__Work to complete__
Repeat word for word the opening stretch of the entries, from the first line through the line containing "theorem State.packet_eq_append (s".
· · ·
/-! ### The packet in the buffer -/

/-- A packet that begins with bytes stored in the buffer. -/
theorem State.packet_eq_append (s : State) {bs : List Byte} (fits : bs.length ≤ s.len.toNat)
    (stored : ∀ a, a < bs.length → Memory.read s.buf a = bs[a]?) : s.packet = bs ++ s.packet.drop bs.length := by
  have front : s.packet.take bs.length = bs := by
    apply List.ext_getElem?
    intro i
    rw [List.getElem?_take]
    split
    · rename_i hi
      rw [State.getElem?_packet, if_pos (by omega), List.getElem?_eq_getElem hi]
      exact congrArg some (State.byteAt_of_read ((stored i hi).trans (List.getElem?_eq_getElem hi)))
    · rename_i beyond
      exact (List.getElem?_eq_none (Nat.not_lt.1 beyond)).symm
  conv_lhs => rw [← List.take_append_drop bs.length s.packet, front]

/-- What `DecodeHeader` makes of the packet is what `DECODE` loads (`40_codec.md` R91, R93). -/
theorem State.decodeHeader_packet {s : State} (ok : s.lengthOk) :
    decodeHeader s.packet = some
      { seq := s.loadHeader.seq, csum := s.loadHeader.csum
        flags := s.loadHeader.flags, rsvd := s.loadHeader.rsvd } := by
  obtain ⟨n, hn⟩ := Nat.exists_eq_add_of_le' ok.1
  have header : s.packet = s.byteAt 0 :: s.byteAt 1 :: s.byteAt 2 :: s.byteAt 3 :: s.byteAt 4 :: s.byteAt 5 ::
      s.byteAt 6 :: s.byteAt 7 :: s.bytes 8 n := by
    rw [State.packet, hn]
    rfl
  have seq : s.loadHeader.seq = s.byteAt 0 ++ s.byteAt 1 ++ s.byteAt 2 ++ s.byteAt 3 := ofNat_beNat4 _ _ _ _
  have csum : s.loadHeader.csum = s.byteAt 4 ++ s.byteAt 5 := ofNat_beNat2 _ _
  have flags : s.loadHeader.flags = s.byteAt 6 := ofNat_beNat1 _
  have rsvd : s.loadHeader.rsvd = s.byteAt 7 := ofNat_beNat1 _
  rw [header, decodeHeader, seq, csum, flags, rsvd]

/-- A packet that begins with an encoded header decodes to its fields, the must-be-zero bits cleared. -/
theorem State.decodeHeader_packet_of_encoded (s : State) (ok : s.lengthOk) {seq : Word} {csum : Half} {flags : Byte}
    (stored : ∀ a, a < 8 →
      Memory.read s.buf a = (encodeHeader seq csum (synOf flags) (ackOf flags) (reqOf flags))[a]?) :
    decodeHeader s.packet = some { seq := seq, csum := csum, flags := flags &&& 0xE0#8, rsvd := 0#8 } := by
  have fits : (encodeHeader seq csum (synOf flags) (ackOf flags) (reqOf flags)).length ≤ s.len.toNat := ok.1
  rw [s.packet_eq_append fits stored, decodeHeader_encodeHeader_append, flagsByte_of_flags]

/-! ### The commands -/

/-- An instruction that issues a code runs the command, on an idle block. -/
theorem exec_of_issues_of_idle {i : Instr} {c : Byte} {s : State} (hi : Issues i c) (idle : s.busy = false) :
    exec i s = issue c s :=
  (exec_of_issues hi s).trans (State.whenIdle_of_idle idle _)

/-- The state after `ENCODE` on an idle block (`40_codec.md` R92). -/
def State.encoded (s : State) : State := { s with buf := s.headerStored, code := .ok }

/-- `ENCODE` on an idle block. -/
theorem exec_encode {s : State} (idle : s.busy = false) : exec .encode s = .next s.encoded := by
  rw [exec_of_issues_of_idle (i := .encode) (c := 1) (.inl rfl) idle, issue_encode, State.encoded, ← idle]

/-- The state after `DECODE` of a packet with these fields on an idle block (`40_codec.md` R93). -/
def State.decoded (s : State) (h : HeaderFields) : State :=
  { s with
    seq := h.seq, csum := h.csum, flags := h.flags, rsvd := h.rsvd
    code := .ok, draws := s.draws + 1 }

/-- `DECODE` on an idle block whose packet decodes. -/
theorem exec_decode {s : State} (idle : s.busy = false) (ok : s.lengthOk) {h : HeaderFields}
    (decodes : decodeHeader s.packet = some h) : exec .decode s = .next (s.decoded h) := by
  obtain rfl := Option.some.inj ((State.decodeHeader_packet ok).symm.trans decodes)
  rw [exec_of_issues_of_idle (i := .decode) (c := 2) (.inl rfl) idle, issue_decode ok, State.decoded, ← idle]
  rfl

/-- Settles O18: the buffer after `ENCODE` holds `EncodeHeader` of the registers. -/
theorem encodeStoresHeader : Obligations.EncodeStoresHeader := fun s idle =>
  ⟨s.headerStored, exec_encode idle, s.read_headerStored⟩

/-- Settles O19: a packet of legal length decodes, to the fields that `DECODE` loads. -/
theorem decodeLoadsHeader : Obligations.DecodeLoadsHeader := fun _ idle ok =>
  ⟨_, State.decodeHeader_packet ok, exec_decode idle ok (State.decodeHeader_packet ok)⟩

/-- Settles O20: the four instructions issue the codes 2 to 5, whose length checks come before everything else. -/
theorem lengthChecksChangeOnlyCode : Obligations.LengthChecksChangeOnlyCode := by
  intro i s reading idle
  obtain ⟨c, issues, hc⟩ : ∃ c : Byte, Issues i c ∧ (c = 2 ∨ c = 3 ∨ c = 4 ∨ c = 5) := by
    simp only [List.mem_cons, List.not_mem_nil, or_false] at reading
    rcases reading with rfl | rfl | rfl | rfl
    · exact ⟨2, .inl rfl, .inl rfl⟩
    · exact ⟨3, .inl rfl, .inr (.inl rfl)⟩
    · exact ⟨4, .inl rfl, .inr (.inr (.inl rfl))⟩
    · exact ⟨5, .inl rfl, .inr (.inr (.inr rfl))⟩
  have answer : ¬ s.lengthOk →
      exec i s = .next { s with code := if 1024 < s.len.toNat then .lenError else .malformedHeader } := by
    intro illegal
    rw [exec_of_issues_of_idle issues idle, issue_of_not_lengthOk hc illegal, ← idle]
  refine ⟨fun long => ?_, fun short => ?_⟩
  · rw [answer fun ok => Nat.not_le.2 long ok.2, if_pos long]
  · rw [answer fun ok => Nat.not_le.2 short ok.1, if_neg (by omega)]

/-- Settles O21: `DecodeHeader` undoes `EncodeHeader`, and `DECODE` finds in the packet what `ENCODE` stored. -/
theorem headerRoundTrip : Obligations.HeaderRoundTrip := by
  refine ⟨decodeHeader_encodeHeader_append, fun s idle ok => ?_⟩
  have decodes : decodeHeader s.encoded.packet =
      some { seq := s.seq, csum := s.csum, flags := s.flags &&& 0xE0#8, rsvd := 0#8 } :=
    s.encoded.decodeHeader_packet_of_encoded ok fun a header => (s.read_headerStored a).trans (if_pos header)
  have second := exec_decode (s := s.encoded) idle ok decodes
  exact ⟨s.headerStored, s.draws + 1, runOps_pair (exec_encode idle) second⟩

end Sys2Proof.Machine
end

section
/-! A packet from one block to another (`42_host_access.md` R128, R129): what `PACK` leaves in the sender, and what the
receive flow makes of a datagram. -/

namespace Sys2Proof.Machine

/-! ### The sender -/

/-- The state after `PACK` on an idle block with a legal length (`42_host_access.md` R128). -/
def State.packed (s : State) : State :=
  { s.encoded with
    buf := s.encoded.storeChecksum.buf
    csum := checksum s.encoded.packet, calcReg := checksum s.encoded.packet
    draws := s.draws + 1 }

theorem runOps_packScript {s : State} (idle : s.busy = false) (ok : s.lengthOk) :
    runOps packScript s = .next s.packed := by
  refine runOps_pair (exec_encode idle) ?_
  rw [exec_of_issues_of_idle (i := .setcsum) (c := 4) (s := s.encoded) (.inl rfl) idle,
    issue_setcsum (s := s.encoded) ok, ← idle]
  rfl

/-- Outside the checksum field `PACK` leaves what `ENCODE` left. -/
theorem State.read_packed_of_not_field (s : State) {a : Nat} (h : ¬(4 ≤ a ∧ a < 6)) :
    Memory.read s.packed.buf a = Memory.read s.encoded.buf a :=
  (s.encoded.read_storeChecksum a).trans (if_neg h)

/-- The buffer after `PACK`: the header that `EncodeHeader` makes of the fields, with the sum now in `CSUM`. -/
theorem State.read_packed (s : State) (a : Nat) :
    Memory.read s.packed.buf a =
      if a < 8 then
        (encodeHeader s.packed.seq s.packed.csum (synOf s.flags) (ackOf s.flags) (reqOf s.flags))[a]?
      else Memory.read s.buf a := by
  by_cases field : 4 ≤ a ∧ a < 6
  · refine (s.encoded.read_storeChecksum a).trans ?_
    rw [if_pos field, if_pos (by omega), ofNat_shiftRight_toNat]
    obtain rfl | rfl : a = 4 ∨ a = 5 := by omega
    · rfl
    · rfl
  · rw [s.read_packed_of_not_field field]
    refine (s.read_headerStored a).trans ?_
    by_cases header : a < 8
    · rw [if_pos header, if_pos header]
      obtain seq | rfl | rfl : a < 4 ∨ a = 6 ∨ a = 7 := by omega
      · interval_cases a <;> rfl
      · rfl
      · rfl
    · rw [if_neg header, if_neg header]

/-- The packed packet decodes to the sender's fields, the must-be-zero bits cleared, and to the sum. -/
theorem State.decodeHeader_packet_packed {s : State} (ok : s.lengthOk) :
    decodeHeader s.packed.packet =
      some { seq := s.seq, csum := s.packed.csum, flags := s.flags &&& 0xE0#8, rsvd := 0#8 } :=
  s.packed.decodeHeader_packet_of_encoded ok fun a header => (s.read_packed a).trans (if_pos header)

section WrittenPayload
variable {s : State} (payload : s.writtenFrom 8)
include payload

theorem State.writtenFrom_packed : s.packed.writtenFrom 0 := by
  intro a _ ha
  rw [State.written, s.read_packed]
  split
  · rename_i header
    rw [List.getElem?_eq_getElem (l := encodeHeader _ _ _ _ _) header]
    rfl
  · exact payload a (by omega) ha

/-- The sum that `PACK` stores is that of the packet it leaves (`41_checksum.md` R108, R110). -/
theorem State.checksum_packet_packed : checksum s.packed.packet = s.packed.csum :=
  State.checksum_packet_congr (s := s.encoded) rfl fun a ha h4 h5 =>
    (State.byteAt_of_written (State.writtenFrom_packed payload a a.zero_le ha)
      (s.read_packed_of_not_field (by omega)).symm).symm

theorem State.payload_packed : s.packed.packet.drop 8 = s.packet.drop 8 := by
  apply List.ext_getElem?
  intro i
  rw [List.getElem?_drop, List.getElem?_drop, State.getElem?_packet, State.getElem?_packet]
  split
  · rename_i hi
    have same := (s.read_packed (8 + i)).trans (if_neg (by omega))
    rw [State.byteAt_of_written (payload (8 + i) (by omega) hi) same]
    exact (if_pos hi).symm
  · rename_i beyond
    exact (if_neg beyond).symm

end WrittenPayload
· · ·
__Task solution__
/-! ### The packet in the buffer -/

/-- A packet that begins with bytes stored in the buffer. -/
theorem State.packet_eq_append (s : State) {bs : List Byte} (fits : bs.length ≤ s.len.toNat)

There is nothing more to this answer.